* GOAL OF THE EXERCISE:
Pull every line containing "addressLimit" out of the material below.

* DATA FOR PROCESSING:

* * * * * * * * *

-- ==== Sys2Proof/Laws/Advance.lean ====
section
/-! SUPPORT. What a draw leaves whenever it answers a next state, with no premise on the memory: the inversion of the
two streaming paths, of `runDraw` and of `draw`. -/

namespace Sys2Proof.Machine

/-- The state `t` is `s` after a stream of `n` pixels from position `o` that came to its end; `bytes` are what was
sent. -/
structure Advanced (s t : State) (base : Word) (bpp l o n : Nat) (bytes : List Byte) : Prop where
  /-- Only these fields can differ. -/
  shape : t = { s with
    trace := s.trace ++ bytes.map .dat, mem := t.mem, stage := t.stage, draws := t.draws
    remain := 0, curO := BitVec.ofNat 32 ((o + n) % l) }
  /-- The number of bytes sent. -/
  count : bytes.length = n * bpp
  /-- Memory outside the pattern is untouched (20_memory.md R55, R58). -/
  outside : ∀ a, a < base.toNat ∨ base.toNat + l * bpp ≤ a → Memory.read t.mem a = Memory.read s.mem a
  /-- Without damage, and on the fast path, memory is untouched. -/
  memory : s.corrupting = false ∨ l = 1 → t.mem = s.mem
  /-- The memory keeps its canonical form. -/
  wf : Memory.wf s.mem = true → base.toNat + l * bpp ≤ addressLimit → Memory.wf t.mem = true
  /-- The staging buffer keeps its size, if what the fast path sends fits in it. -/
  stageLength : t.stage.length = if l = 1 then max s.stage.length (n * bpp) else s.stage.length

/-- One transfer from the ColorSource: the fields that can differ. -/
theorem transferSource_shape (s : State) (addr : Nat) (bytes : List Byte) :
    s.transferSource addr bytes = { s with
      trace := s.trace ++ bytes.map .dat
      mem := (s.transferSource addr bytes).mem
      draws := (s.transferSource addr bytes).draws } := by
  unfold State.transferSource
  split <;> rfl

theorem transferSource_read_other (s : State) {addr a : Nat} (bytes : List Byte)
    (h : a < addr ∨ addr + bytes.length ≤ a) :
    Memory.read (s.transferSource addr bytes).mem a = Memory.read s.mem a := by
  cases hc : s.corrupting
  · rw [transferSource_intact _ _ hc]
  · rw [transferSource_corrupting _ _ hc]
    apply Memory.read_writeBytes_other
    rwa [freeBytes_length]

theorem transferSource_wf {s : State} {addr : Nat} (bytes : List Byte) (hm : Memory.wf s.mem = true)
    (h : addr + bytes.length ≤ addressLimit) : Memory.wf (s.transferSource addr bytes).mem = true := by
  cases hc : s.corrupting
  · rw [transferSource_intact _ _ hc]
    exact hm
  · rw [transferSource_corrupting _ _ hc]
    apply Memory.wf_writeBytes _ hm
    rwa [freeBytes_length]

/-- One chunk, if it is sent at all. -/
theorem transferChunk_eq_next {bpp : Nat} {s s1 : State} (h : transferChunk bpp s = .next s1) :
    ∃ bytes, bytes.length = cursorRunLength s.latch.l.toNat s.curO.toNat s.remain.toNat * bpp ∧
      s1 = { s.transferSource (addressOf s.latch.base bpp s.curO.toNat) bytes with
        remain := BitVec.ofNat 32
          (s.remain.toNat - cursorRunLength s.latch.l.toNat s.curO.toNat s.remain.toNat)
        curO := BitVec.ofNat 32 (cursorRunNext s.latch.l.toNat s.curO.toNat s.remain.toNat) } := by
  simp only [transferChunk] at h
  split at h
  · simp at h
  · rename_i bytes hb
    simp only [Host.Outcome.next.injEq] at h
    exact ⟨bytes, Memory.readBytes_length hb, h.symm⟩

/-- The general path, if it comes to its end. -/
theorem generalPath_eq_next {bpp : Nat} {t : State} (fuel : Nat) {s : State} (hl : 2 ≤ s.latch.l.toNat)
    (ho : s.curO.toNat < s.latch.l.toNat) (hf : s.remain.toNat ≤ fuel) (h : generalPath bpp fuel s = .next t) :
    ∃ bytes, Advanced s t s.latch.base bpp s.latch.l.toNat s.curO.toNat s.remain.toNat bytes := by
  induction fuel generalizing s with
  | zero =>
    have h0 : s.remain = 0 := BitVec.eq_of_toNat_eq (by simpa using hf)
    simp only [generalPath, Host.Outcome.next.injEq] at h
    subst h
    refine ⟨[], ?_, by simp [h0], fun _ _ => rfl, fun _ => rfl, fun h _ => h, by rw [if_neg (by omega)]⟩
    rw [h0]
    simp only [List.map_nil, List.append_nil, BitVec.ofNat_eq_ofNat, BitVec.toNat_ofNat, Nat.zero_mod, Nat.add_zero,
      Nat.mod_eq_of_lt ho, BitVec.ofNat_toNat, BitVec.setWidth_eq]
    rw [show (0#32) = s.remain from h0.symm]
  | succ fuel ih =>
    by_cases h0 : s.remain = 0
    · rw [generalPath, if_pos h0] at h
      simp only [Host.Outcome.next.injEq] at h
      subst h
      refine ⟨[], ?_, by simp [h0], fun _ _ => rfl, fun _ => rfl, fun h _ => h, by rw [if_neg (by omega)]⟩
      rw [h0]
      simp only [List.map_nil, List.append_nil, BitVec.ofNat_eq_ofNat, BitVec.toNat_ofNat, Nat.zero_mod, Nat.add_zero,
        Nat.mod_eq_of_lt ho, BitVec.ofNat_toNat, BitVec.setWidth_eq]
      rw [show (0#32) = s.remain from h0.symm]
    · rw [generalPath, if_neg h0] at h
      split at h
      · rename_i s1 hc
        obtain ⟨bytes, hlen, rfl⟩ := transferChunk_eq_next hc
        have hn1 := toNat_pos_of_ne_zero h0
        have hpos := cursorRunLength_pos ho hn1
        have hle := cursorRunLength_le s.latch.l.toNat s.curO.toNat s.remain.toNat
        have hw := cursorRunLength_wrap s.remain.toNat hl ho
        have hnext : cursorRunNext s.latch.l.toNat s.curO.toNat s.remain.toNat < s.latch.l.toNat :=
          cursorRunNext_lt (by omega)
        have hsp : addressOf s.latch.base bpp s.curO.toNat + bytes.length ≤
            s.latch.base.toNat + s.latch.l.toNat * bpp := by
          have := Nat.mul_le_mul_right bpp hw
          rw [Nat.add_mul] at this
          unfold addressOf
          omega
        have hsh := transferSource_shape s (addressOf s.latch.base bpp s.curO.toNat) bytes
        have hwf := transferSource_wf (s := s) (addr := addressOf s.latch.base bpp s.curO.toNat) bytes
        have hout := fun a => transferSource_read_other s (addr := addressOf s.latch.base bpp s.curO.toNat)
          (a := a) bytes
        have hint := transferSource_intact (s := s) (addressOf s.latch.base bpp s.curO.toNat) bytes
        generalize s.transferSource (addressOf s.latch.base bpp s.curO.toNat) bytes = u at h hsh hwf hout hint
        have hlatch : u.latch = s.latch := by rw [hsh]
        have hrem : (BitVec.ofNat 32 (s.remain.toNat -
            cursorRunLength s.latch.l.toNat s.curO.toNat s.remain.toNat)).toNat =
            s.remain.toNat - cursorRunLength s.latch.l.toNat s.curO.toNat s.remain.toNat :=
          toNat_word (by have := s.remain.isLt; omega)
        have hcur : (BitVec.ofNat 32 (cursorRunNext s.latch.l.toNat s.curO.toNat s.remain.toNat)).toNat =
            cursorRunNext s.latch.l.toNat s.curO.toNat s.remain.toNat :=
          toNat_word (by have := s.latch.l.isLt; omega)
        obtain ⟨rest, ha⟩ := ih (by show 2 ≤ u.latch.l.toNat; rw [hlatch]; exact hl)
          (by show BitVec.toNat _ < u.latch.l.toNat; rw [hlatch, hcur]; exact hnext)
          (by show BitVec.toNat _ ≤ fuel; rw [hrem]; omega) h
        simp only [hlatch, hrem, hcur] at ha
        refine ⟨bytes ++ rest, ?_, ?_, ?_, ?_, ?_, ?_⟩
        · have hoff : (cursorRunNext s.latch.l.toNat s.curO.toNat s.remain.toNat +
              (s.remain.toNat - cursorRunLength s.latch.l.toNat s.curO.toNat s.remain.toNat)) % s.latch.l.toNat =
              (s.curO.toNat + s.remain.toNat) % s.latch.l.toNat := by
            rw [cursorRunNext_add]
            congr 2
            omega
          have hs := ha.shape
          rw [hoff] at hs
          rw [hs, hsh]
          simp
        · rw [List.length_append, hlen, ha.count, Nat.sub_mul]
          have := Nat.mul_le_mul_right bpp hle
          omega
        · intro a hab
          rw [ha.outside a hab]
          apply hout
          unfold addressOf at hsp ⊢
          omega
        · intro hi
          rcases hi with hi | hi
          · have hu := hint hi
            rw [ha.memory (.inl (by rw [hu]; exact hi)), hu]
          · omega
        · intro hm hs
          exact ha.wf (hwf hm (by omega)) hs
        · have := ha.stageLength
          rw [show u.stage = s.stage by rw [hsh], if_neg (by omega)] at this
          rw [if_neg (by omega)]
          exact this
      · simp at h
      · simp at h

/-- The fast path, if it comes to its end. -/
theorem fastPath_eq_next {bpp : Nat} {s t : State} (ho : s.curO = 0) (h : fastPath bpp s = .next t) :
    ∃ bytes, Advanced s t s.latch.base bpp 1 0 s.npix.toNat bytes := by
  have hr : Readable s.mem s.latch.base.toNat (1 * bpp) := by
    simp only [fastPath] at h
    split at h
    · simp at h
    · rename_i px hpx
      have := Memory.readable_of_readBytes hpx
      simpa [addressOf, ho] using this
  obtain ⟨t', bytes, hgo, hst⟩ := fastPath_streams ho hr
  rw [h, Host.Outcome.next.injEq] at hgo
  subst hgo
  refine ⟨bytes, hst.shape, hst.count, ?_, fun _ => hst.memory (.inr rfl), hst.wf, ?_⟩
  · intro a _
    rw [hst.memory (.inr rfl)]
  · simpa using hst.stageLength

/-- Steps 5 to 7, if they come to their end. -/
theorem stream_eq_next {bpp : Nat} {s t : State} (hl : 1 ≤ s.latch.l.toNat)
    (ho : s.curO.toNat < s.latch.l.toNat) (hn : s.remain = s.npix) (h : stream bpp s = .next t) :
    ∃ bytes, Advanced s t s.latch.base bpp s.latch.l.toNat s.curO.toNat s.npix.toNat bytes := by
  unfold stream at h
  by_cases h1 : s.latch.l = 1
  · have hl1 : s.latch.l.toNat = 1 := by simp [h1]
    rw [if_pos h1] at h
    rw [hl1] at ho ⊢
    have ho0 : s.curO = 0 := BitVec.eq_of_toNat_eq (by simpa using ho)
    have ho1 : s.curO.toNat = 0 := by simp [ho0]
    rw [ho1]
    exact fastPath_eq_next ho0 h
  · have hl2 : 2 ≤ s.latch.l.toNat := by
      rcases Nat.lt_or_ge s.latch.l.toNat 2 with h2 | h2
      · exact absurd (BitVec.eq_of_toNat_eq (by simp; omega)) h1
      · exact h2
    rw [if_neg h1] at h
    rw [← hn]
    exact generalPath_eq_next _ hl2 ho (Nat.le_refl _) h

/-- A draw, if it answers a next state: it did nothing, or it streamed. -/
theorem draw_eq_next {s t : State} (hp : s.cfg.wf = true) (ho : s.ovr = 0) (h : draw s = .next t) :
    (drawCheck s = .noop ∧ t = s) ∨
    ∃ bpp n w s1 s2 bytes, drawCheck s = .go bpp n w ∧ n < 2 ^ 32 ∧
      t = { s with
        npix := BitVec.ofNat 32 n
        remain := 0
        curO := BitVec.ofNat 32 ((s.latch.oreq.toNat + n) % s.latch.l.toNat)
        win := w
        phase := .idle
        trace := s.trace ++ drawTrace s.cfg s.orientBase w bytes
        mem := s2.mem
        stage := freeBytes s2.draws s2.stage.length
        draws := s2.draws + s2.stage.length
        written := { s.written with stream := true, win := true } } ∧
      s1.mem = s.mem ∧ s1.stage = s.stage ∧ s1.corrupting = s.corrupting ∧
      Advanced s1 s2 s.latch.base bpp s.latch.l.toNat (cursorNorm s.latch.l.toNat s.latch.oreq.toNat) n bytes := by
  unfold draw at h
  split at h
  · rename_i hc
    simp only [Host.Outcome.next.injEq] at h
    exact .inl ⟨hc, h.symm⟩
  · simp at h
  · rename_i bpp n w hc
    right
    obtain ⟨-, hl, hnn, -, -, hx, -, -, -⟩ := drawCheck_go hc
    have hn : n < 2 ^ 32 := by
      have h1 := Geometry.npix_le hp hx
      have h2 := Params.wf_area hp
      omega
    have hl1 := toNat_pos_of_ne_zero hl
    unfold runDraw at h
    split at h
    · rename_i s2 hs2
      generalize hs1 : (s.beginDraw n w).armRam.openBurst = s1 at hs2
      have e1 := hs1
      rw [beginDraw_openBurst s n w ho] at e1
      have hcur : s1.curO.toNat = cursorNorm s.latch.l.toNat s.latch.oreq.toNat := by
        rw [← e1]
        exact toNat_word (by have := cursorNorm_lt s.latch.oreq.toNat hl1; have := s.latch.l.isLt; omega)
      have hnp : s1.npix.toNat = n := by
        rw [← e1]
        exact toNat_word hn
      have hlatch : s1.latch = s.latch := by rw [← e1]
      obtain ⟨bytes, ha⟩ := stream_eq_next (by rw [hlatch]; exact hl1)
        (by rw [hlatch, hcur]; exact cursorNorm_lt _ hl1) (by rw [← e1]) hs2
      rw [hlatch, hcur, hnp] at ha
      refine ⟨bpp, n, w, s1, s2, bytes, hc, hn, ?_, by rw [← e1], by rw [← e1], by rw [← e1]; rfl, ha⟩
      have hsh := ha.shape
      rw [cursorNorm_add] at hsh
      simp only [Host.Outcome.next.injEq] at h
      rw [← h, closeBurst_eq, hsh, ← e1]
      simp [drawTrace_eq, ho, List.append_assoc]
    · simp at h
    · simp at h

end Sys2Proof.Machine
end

* * * * * * * * *

* WRITTEN SOLUTION:
  wf : Memory.wf s.mem = true → base.toNat + l * bpp ≤ addressLimit → Memory.wf t.mem = true
    (h : addr + bytes.length ≤ addressLimit) : Memory.wf (s.transferSource addr bytes).mem = true := by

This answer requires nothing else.